When I read the sprawling novel The Three Musketeers written in 1844 by Alexander Dumas, I was puzzled by two things, both arising from the title. The main character is D’Artagnan, a brash young man from the country who journeys to Paris in search of adventure. He is not a Musketeer himself but dreams of joining that elite squad of warriors who protect the king. He wants to prove his mettle and challenges everyone to duels over the merest slights. He first challenges Athos, Porthos, and Aramis, the three Musketeers of the book title, but the four of them become friends and go on various adventures. D’Artagnan only becomes a Musketeer towards the end of the book, in recognition of his services. I am not sure why Dumas did not call the book The Four Musketeers or D’Artagnan and The Three Musketeers, which would have been more accurate.

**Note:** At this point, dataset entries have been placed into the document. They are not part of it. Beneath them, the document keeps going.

-- ==== Sys2Proof/Machine/Outside.lean ====
section
/-! DEFINITION. What the resident supervisor does with its slot (R69, R70, R142, R202, R278, R398, R399, R409, R430;
assumption 6), and what reaches the part from outside its instructions: errors, the host's own writes, peers' packets,
migrations, passing time (R15, R201, R385, R407, R433, R436, R437). -/

namespace Sys2Proof.Machine

/-! ### The resident supervisor -/

/-- WOVF: window RB is moved out and the instruction runs again, or the handler has it (R69, R70). -/
def State.serveOverflow (s : State) (u sched bid g : Nat) : State :=
  let c : Ctx := .grp bid g
  if ((s.group? c).getD {}).pinned then s.serveHandler u sched bid g
  else
    let s1 := s.giveArea c bid g
    (s1.saveWindow c ((s1.group? c).getD {})).serveWith u sched 0

/-- WUNF: the window below RB is brought back and the instruction runs again, or the handler has it (R69, R142). -/
def State.serveUnderflow (s : State) (u sched bid g : Nat) : State :=
  let c : Ctx := .grp bid g
  let x := (s.group? c).getD {}
  if x.rb = 0 then s.serveHandler u sched bid g else (s.restWindow c x).serveWith u sched 0

/-- PFAULT: the host is asked once, and a disabled ring answers REFUSED at once (R409, R428). -/
def State.serveFault (s : State) (u sched bid g : Nat) : State :=
  let c : Ctx := .grp bid g
  let x := (s.group? c).getD {}
  if x.asked then s
  else
    let s1 := s.onGroup c (fun g => { g with asked := true })
    if !s.host.fcen then
      (s1.onGroup c (fun g => { g with trapc := (g.trapc &&& 0xFFFF00FF) ||| 0x200, asked := false })).serveHandler u sched bid g
    else
      s1.report { kind := 1, cause := 0x09, write := x.trapWr, lid := BitVec.ofNat 32 (((s.ctxLaunch? c).map (·.lid)).getD 0)
                  core := BitVec.ofNat 32 u, addr := x.trapa, value := 0, ctx := some c }

/-- A trapped group served by its cause. -/
def State.serveTrap (s : State) (u sched bid g : Nat) (x : Group) : State :=
  match x.cause with
  | 0x05 => s.serveUnderflow u sched bid g
  | 0x04 => s.serveOverflow u sched bid g
  | 0x09 => s.serveFault u sched bid g
  | _ => s.serveHandler u sched bid g

/-- The resident supervisor serves its slot (assumption 6): a trap by its cause, a host request by executing it, and any
other event by ending its service; on a dead unit nothing runs (R441, R448). -/
def State.supervise (s : State) (u sched : Nat) : State :=
  let p := s.sup u sched
  if !p.active || s.unitDead u then s
  else if p.svevt = 4 then (s.serveRequest u).endService u sched
  else if p.svevt != 0 then s.endService u sched
  else match s.svTarget u sched with
    | some (.grp bid g) =>
      let x := (s.group? (.grp bid g)).getD {}
      if x.hold = .trapped then s.serveTrap u sched bid g x else s.endService u sched
    | _ => s.endService u sched

/-! ### Errors (R278, R385, R407; assumption 16) -/

/-- A line becomes uncorrectable. -/
def State.spoilLine (s : State) (line : Nat) : State :=
  { s with poison := NatSet.insert s.poison line, reported := s.reported.filter (· != line) }

/-- A 32-byte DRAM column becomes uncorrectable, with the CLASS that its failing reads record (Table 16-6). -/
def State.spoilColumn (s : State) (col : Nat) (cls : BitVec 2) : State :=
  { s with
    colErr := NatSet.insert s.colErr col, reported := s.reported.filter (· != col / 4)
    colClass := Cells.put 1 s.colClass col (if cls = 0 then 1 else cls) }

/-- The host will return a half of its memory poisoned (R433). -/
def State.spoilHost (s : State) (half : Nat) : State :=
  if isHostWin (64 * half) then { s with hostBad := NatSet.insert s.hostBad half } else s

/-- A sub-array of a core will fail its next self-test (R277). -/
def State.spoilSub (s : State) (u i : Nat) : State :=
  if i < 16 && u < Config.cores then s.onProc u (fun p => { p with failing := p.failing ||| ((1 : BitVec 16) <<< i) }) else s

/-- An uncorrectable error in a version of a task before its commit: its owner is aborted with cause external write, and
every task with a mark for the line, of whichever launch (R385). -/
def State.spoilVersion (s : State) (lid n line : Nat) : State :=
  if s.versions.any (fun v => v.lid = lid && v.n = n && v.line = line && v.ver.isSome) then
    let marks := s.versions.filter (fun v => v.line = line && v.ver.isNone && !(v.lid = lid && v.n = n))
    (marks.filter (fun v => v.lid != lid)).foldl (fun s v => abortTasks s v.lid [v.n] 0x042)
      (abortTasks s lid (n :: (marks.filter (fun v => v.lid = lid)).map (·.n)) 0x042)
  else s

/-! ### The host's and the peers' own memory, packets and migrations -/

/-- A 64-byte half of the host window that the device does not hold (R433). -/
def State.halfFree (s : State) (pa : Nat) : Bool :=
  match Cells.find s.hostLines (pa / 128) with
  | none => true
  | some x => if pa % 128 < 64 then x.s0 = .i else x.s1 = .i

/-- The host writes its own memory, or a peer its own, named by its window address: lines that the device holds are
written only after a snoop has taken them (R433). -/
def State.outsideWrite (s : State) (pa : Nat) (bs : List Byte) : State :=
  let ok (a : Nat) : Bool := (isHostWin a && (s.port = .pcie || s.halfFree a)) || isPeerWin a
  let whole (h : Nat) : Bool := pa ≤ 64 * h && 64 * h + 64 ≤ pa + bs.length && ok (64 * h)
  { s with
    hostBad := s.hostBad.filter (fun h => !whole h)
    mem := (bs.zipIdx).foldl (fun m b => if ok (pa + b.2) then Memory.write m (pa + b.2) b.1 else m) s.mem }

/-- A reduction packet from a peer, taken when ULIMP admits its address (R437). -/
def State.peerPacket (s : State) (p : Packet) : State :=
  if p.pa % 128 = 0 && s.admitsPeers p.pa then
    { s with packets := s.packets ++ [{ p with cmd := none, waiting := false, ovf := false, rel := false }] }
  else s

/-- A page size of R201. -/
def migSize (n : Nat) : Bool := n = 0x1000 || n = 0x10000 || n = 0x200000

/-- The supervisor writes a migration-table entry, the first step of a migration: watches on the old frame end MOVED (R201,
R352). -/
def State.startMigration (s : State) (m : Migration) : State :=
  if (s.migs.filter (fun x => x.die = m.die)).length < 256 && migSize m.size && m.newPa % m.size = 0 && m.oldPa % m.size = 0
      && m.die < 4 && s.homeDie m.newPa = m.die && m.leafPa % 8 = 0 && s.walkable m.leafPa
      && !s.migs.any (fun x => x.newPa = m.newPa) then
    let s1 := { s with migs := s.migs ++ [{ m with filled := [] }] }
    (s1.watches.filter (fun (w : Watch) => m.oldPa ≤ w.w.pa && w.w.pa < m.oldPa + m.size)).foldl (fun s w => s.endWatch w 6 0) s1
  else s

/-- A leaf of a page in migration as it names its part of the new frame with MIG = 1 (R201). -/
def migLeaf (m : Migration) (i : Nat) (old : W64) : W64 :=
  (old &&& 0x7FF0000000000FFF) ||| BitVec.ofNat 64 (m.newPa + 4096 * i) ||| 0x8000000000000000

/-- The second step: the leaves are set to the new frame with MIG = 1, in one store of each (R186, R201). A pinned page does
not move (R185). -/
def State.setMigLeaves (s : State) (newPa : Nat) : State :=
  match s.migs.find? (fun m => m.newPa = newPa) with
  | none => s
  | some m => (migLeaves m).zipIdx.foldl (fun s x =>
      let old : W64 := BitVec.ofNat 64 (leNat (s.bytesUnder 0 x.1 8))
      if leafPin old then s else s.homeWriteBytes .other 0 x.1 (leBytes (migLeaf m x.2 old).toNat 8)) s

/-- The third step: the old translation is invalidated in every TLB (R201). -/
def State.dropMigrated (s : State) (newPa : Nat) : State :=
  match s.migs.find? (fun m => m.newPa = newPa) with
  | none => s
  | some m =>
    let keep (t : List TlbEntry) : List TlbEntry := t.filter (fun e => !(migLeaves m).contains e.leafPa)
    { s with units := s.units.map (fun (u : Nat × Proc) =>
      (u.1, { u.2 with itlb := keep u.2.itlb, dtlb := keep u.2.dtlb, wtlb := keep u.2.wtlb })) }

/-! ### Time, caches and early results -/

/-- A unit after some cycles of the arithmetic clock: gated or halted, its CLK stops, and it counts none (R447 to R449). -/
def Proc.cycles (p : Proc) (halted : Bool) (n : Nat) : Proc :=
  if halted || p.power != .c0 then { p with clkMissed := p.clkMissed + w64 n }
  else { p with counters := p.counters.map (fun c => if field c.2.ctl.toNat 0 10 = 1 then (c.1, c.2.count n) else c) }

/-- TIME passes, and with it 1.05 cycles of the arithmetic clock for each nanosecond (R15). -/
def State.elapse (s0 : State) (n : Nat) : State :=
  let s := s0.settleStopped
  let p := s.phase20 + 21 * n
  { s with
    time := s.time + w64 n, phase20 := p
    units := s.units.map (fun u => (u.1, u.2.cycles (s.unitDead u.1) (p / 20 - s.phase20 / 20))) }

/-- A TLB gives up an entry (R189). -/
def State.tlbDrop (s : State) (u which k : Nat) : State :=
  s.onProc u (fun p => p.setTlb which ((p.tlb which).eraseIdx k))

/-- An instruction cache gives up a line (R78). -/
def State.icacheGive (s : State) (u line : Nat) : State := s.onProc u (fun p => p.icacheDrop [line])

/-- Element `k` of an outstanding load that waits for nothing is written before the load completes (R94); no
restore performs an earlier load again after it (R411, assumption 35). -/
def Group.early (g : Group) (id k : Nat) : Group :=
  match (g.pend.find? (fun p => p.id = id && p.blocked = 0)).bind (fun p => p.elems[k]?) with
  | none => g
  | some e =>
    if e.given then g
    else { g.deliver e with
      ordered := max g.ordered id
      pend := g.pend.map (fun p =>
        if p.id = id then { p with elems := modifyAt p.elems k (fun e => { e with given := true }) } else p) }

end Sys2Proof.Machine
end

The other puzzle is that the Musketeers never seem to carry any actual muskets. This was addressed by Simon Kemp, Oxford University Fellow and Tutor in French.
“One of the odder things about Dumas’ novel for the modern reader is its singular lack of muskets.
“In the mid-1620s, when the story is set, the Mousquetaires are the household guard of the French king, Louis XIII, an elite force trained for the battlefield as well as for the protection of the monarch and his family in peacetime. They are named for their specialist training in the use of the musket (mousquet), an early firearm originally developed in Spain at the end of the previous century under the name moschetto or ‘sparrow-hawk’. Muskets were long-barrelled guns, quite unlike the pistols shown in the trailer, and fired by a ‘matchlock’ mechanism of holding a match or burning cord to a small hole leading to the powder chamber. By the 1620s they were not quite as cumbersome as the Spanish originals, which needed to have their barrels supported on a forked stick, but they were still pretty unwieldy devices.
“There are lots of weapons in the opening chapters of Les Trois Mousquetaires, where D’Artagnan travels to the barracks and challenges almost everyone he meets along the way to a duel (including all three of the musketeers). Lots of sword-fighting, but no muskets in sight. One of the musketeers has nicknamed his manservant mousequeton, or ‘little musket’, and that is as near as we get to a gun until page 429 of the Folio edition, when an actual mousqueton makes its first appearance. A mousqueton is not quite a musket, though, and in any case it’s not one of the musketeers who is holding it.
…Their absence from the novel up to this point is simply for the historical reason that the heavy and dangerous weapons were appropriate for the battlefield, not for the duties and skirmishes of peace-time Paris. Even when his heroes are mobilized, Dumas remains reluctant to give his musketeers their muskets.